▸ Task objective
Starting at the line that contains "A number with" and ending at the line that contains "and completion -/", the lines below are to be given again exactly, with nothing added.

▸ Dataset
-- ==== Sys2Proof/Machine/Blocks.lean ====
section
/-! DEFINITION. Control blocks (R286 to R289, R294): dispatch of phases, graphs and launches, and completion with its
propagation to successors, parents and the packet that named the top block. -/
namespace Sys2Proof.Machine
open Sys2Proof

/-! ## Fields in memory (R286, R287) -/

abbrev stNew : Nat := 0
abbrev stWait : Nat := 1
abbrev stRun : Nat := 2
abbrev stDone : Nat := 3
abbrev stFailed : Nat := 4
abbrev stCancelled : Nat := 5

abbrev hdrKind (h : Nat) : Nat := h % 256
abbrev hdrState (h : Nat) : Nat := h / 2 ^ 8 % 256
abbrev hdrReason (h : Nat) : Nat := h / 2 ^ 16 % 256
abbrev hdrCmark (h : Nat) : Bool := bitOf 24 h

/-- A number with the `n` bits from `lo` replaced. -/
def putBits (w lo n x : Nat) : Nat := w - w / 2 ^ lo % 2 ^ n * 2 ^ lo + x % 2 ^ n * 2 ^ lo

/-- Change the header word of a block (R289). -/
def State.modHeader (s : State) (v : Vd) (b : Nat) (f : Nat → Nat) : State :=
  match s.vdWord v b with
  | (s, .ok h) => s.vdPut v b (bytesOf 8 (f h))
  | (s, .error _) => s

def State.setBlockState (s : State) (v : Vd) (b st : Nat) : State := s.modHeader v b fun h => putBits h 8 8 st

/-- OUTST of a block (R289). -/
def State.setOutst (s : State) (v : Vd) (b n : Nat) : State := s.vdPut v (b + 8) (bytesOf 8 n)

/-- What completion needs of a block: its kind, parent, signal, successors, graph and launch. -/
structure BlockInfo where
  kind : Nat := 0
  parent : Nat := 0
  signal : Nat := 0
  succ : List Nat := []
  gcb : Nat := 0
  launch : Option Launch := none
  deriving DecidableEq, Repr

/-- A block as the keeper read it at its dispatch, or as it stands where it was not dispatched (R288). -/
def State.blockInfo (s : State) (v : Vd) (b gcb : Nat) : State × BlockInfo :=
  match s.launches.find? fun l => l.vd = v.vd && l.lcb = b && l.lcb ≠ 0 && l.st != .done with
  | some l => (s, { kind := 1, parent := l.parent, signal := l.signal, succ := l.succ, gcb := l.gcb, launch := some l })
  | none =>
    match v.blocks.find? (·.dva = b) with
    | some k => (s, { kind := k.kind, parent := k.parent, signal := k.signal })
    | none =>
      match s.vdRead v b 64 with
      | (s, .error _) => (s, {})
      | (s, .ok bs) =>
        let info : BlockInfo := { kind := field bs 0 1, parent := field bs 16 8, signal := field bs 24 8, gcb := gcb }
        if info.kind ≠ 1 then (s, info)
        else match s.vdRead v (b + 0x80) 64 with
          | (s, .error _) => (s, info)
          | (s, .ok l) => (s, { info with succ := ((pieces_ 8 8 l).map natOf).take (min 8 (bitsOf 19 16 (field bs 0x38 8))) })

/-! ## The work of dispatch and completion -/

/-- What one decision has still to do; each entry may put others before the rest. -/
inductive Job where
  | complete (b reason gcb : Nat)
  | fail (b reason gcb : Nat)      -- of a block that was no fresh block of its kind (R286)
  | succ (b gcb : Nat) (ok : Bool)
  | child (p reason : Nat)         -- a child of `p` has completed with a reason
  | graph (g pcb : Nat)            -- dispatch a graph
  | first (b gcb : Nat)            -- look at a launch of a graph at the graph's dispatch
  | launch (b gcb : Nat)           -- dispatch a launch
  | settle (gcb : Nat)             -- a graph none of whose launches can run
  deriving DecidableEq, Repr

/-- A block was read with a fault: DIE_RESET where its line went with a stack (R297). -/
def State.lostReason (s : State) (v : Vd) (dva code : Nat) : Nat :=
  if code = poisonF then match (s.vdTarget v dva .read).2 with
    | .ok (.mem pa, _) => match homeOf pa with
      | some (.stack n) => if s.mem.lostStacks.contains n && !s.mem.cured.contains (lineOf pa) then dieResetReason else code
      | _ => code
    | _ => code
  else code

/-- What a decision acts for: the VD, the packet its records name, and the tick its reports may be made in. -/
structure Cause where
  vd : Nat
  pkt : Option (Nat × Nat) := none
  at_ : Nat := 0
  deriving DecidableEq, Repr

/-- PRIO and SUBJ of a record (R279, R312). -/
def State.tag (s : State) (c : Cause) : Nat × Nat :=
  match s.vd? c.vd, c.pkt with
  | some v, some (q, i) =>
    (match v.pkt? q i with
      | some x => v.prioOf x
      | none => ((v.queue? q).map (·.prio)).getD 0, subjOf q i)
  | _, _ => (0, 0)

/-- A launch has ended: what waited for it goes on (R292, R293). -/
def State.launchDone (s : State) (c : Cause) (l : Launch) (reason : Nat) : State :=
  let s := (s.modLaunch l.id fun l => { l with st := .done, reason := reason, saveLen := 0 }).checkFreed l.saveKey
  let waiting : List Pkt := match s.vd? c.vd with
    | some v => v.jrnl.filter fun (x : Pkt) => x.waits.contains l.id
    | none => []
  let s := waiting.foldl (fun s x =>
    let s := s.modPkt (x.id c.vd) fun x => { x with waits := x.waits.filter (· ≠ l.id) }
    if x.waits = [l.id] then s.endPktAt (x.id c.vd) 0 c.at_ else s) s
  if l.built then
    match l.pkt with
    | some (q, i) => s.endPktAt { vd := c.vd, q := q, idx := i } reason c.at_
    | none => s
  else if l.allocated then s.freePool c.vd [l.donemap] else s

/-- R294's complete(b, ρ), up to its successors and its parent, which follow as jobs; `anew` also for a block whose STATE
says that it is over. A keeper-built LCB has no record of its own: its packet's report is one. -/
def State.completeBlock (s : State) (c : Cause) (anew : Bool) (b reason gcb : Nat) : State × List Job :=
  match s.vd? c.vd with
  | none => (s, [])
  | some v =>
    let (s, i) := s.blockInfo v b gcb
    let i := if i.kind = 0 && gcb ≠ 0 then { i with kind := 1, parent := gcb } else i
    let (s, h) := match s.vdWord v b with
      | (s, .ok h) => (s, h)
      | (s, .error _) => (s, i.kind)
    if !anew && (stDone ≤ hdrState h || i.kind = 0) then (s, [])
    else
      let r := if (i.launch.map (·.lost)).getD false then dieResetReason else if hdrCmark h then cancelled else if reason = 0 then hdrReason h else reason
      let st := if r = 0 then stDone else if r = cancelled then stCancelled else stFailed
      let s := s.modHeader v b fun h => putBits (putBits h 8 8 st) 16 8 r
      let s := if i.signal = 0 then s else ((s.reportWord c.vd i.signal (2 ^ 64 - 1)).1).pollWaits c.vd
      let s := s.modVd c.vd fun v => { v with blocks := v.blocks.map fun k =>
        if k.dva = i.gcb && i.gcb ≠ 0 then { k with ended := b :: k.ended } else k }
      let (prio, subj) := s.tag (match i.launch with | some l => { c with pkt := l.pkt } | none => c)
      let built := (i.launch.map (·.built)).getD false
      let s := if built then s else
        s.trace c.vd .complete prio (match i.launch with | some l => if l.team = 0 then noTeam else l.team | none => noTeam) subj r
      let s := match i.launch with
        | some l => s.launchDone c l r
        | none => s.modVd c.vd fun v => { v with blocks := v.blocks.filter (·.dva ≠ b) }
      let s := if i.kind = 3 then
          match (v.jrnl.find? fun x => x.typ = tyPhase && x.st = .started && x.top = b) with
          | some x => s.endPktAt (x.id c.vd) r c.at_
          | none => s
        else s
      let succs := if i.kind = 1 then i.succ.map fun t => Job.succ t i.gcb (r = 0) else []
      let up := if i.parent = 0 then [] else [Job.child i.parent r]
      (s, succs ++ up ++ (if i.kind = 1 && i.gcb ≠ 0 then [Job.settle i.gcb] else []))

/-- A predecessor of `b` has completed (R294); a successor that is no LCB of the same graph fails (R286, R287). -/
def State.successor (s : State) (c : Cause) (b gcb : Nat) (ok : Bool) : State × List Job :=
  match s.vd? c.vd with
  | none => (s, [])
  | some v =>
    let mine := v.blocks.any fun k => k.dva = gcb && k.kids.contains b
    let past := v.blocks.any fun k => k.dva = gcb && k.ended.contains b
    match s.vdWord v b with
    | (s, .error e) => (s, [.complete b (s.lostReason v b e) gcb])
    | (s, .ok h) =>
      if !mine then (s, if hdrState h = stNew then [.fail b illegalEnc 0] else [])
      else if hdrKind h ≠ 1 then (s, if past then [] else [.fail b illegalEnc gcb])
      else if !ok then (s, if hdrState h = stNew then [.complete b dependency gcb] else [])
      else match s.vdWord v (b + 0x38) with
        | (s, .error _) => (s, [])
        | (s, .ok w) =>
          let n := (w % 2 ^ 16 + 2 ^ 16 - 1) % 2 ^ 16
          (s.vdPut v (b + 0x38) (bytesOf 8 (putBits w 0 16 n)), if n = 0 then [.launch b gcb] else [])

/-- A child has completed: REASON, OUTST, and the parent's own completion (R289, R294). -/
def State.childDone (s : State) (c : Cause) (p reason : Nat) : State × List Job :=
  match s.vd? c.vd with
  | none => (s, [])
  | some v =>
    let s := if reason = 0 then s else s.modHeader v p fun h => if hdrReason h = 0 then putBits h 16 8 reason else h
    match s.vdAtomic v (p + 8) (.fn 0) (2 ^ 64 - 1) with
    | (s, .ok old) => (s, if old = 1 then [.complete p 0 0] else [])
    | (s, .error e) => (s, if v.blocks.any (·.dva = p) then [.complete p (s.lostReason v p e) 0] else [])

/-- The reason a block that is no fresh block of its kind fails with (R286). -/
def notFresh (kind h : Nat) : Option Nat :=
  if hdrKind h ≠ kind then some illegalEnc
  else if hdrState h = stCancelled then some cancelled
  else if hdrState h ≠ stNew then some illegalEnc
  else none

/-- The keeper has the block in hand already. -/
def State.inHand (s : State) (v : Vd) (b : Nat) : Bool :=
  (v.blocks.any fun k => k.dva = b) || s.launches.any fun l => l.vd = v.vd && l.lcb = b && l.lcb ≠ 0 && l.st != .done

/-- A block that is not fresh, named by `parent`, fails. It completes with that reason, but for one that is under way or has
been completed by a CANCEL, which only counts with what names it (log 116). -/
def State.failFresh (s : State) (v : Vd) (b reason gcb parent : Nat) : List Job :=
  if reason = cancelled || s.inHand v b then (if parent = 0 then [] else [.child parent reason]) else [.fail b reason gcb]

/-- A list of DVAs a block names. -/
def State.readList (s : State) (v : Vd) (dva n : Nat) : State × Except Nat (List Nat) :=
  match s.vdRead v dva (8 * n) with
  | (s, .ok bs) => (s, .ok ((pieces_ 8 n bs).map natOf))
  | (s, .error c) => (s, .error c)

▸ Exercise answer
/-- A number with the `n` bits from `lo` replaced. -/
def putBits (w lo n x : Nat) : Nat := w - w / 2 ^ lo % 2 ^ n * 2 ^ lo + x % 2 ^ n * 2 ^ lo

/-- Change the header word of a block (R289). -/
def State.modHeader (s : State) (v : Vd) (b : Nat) (f : Nat → Nat) : State :=
  match s.vdWord v b with
  | (s, .ok h) => s.vdPut v b (bytesOf 8 (f h))
  | (s, .error _) => s

def State.setBlockState (s : State) (v : Vd) (b st : Nat) : State := s.modHeader v b fun h => putBits h 8 8 st

/-- OUTST of a block (R289). -/
def State.setOutst (s : State) (v : Vd) (b n : Nat) : State := s.vdPut v (b + 8) (bytesOf 8 n)

/-- What completion needs of a block: its kind, parent, signal, successors, graph and launch. -/
structure BlockInfo where
  kind : Nat := 0
  parent : Nat := 0
  signal : Nat := 0
  succ : List Nat := []
  gcb : Nat := 0
  launch : Option Launch := none
  deriving DecidableEq, Repr

/-- A block as the keeper read it at its dispatch, or as it stands where it was not dispatched (R288). -/
def State.blockInfo (s : State) (v : Vd) (b gcb : Nat) : State × BlockInfo :=
  match s.launches.find? fun l => l.vd = v.vd && l.lcb = b && l.lcb ≠ 0 && l.st != .done with
  | some l => (s, { kind := 1, parent := l.parent, signal := l.signal, succ := l.succ, gcb := l.gcb, launch := some l })
  | none =>
    match v.blocks.find? (·.dva = b) with
    | some k => (s, { kind := k.kind, parent := k.parent, signal := k.signal })
    | none =>
      match s.vdRead v b 64 with
      | (s, .error _) => (s, {})
      | (s, .ok bs) =>
        let info : BlockInfo := { kind := field bs 0 1, parent := field bs 16 8, signal := field bs 24 8, gcb := gcb }
        if info.kind ≠ 1 then (s, info)
        else match s.vdRead v (b + 0x80) 64 with
          | (s, .error _) => (s, info)
          | (s, .ok l) => (s, { info with succ := ((pieces_ 8 8 l).map natOf).take (min 8 (bitsOf 19 16 (field bs 0x38 8))) })

/-! ## The work of dispatch and completion -/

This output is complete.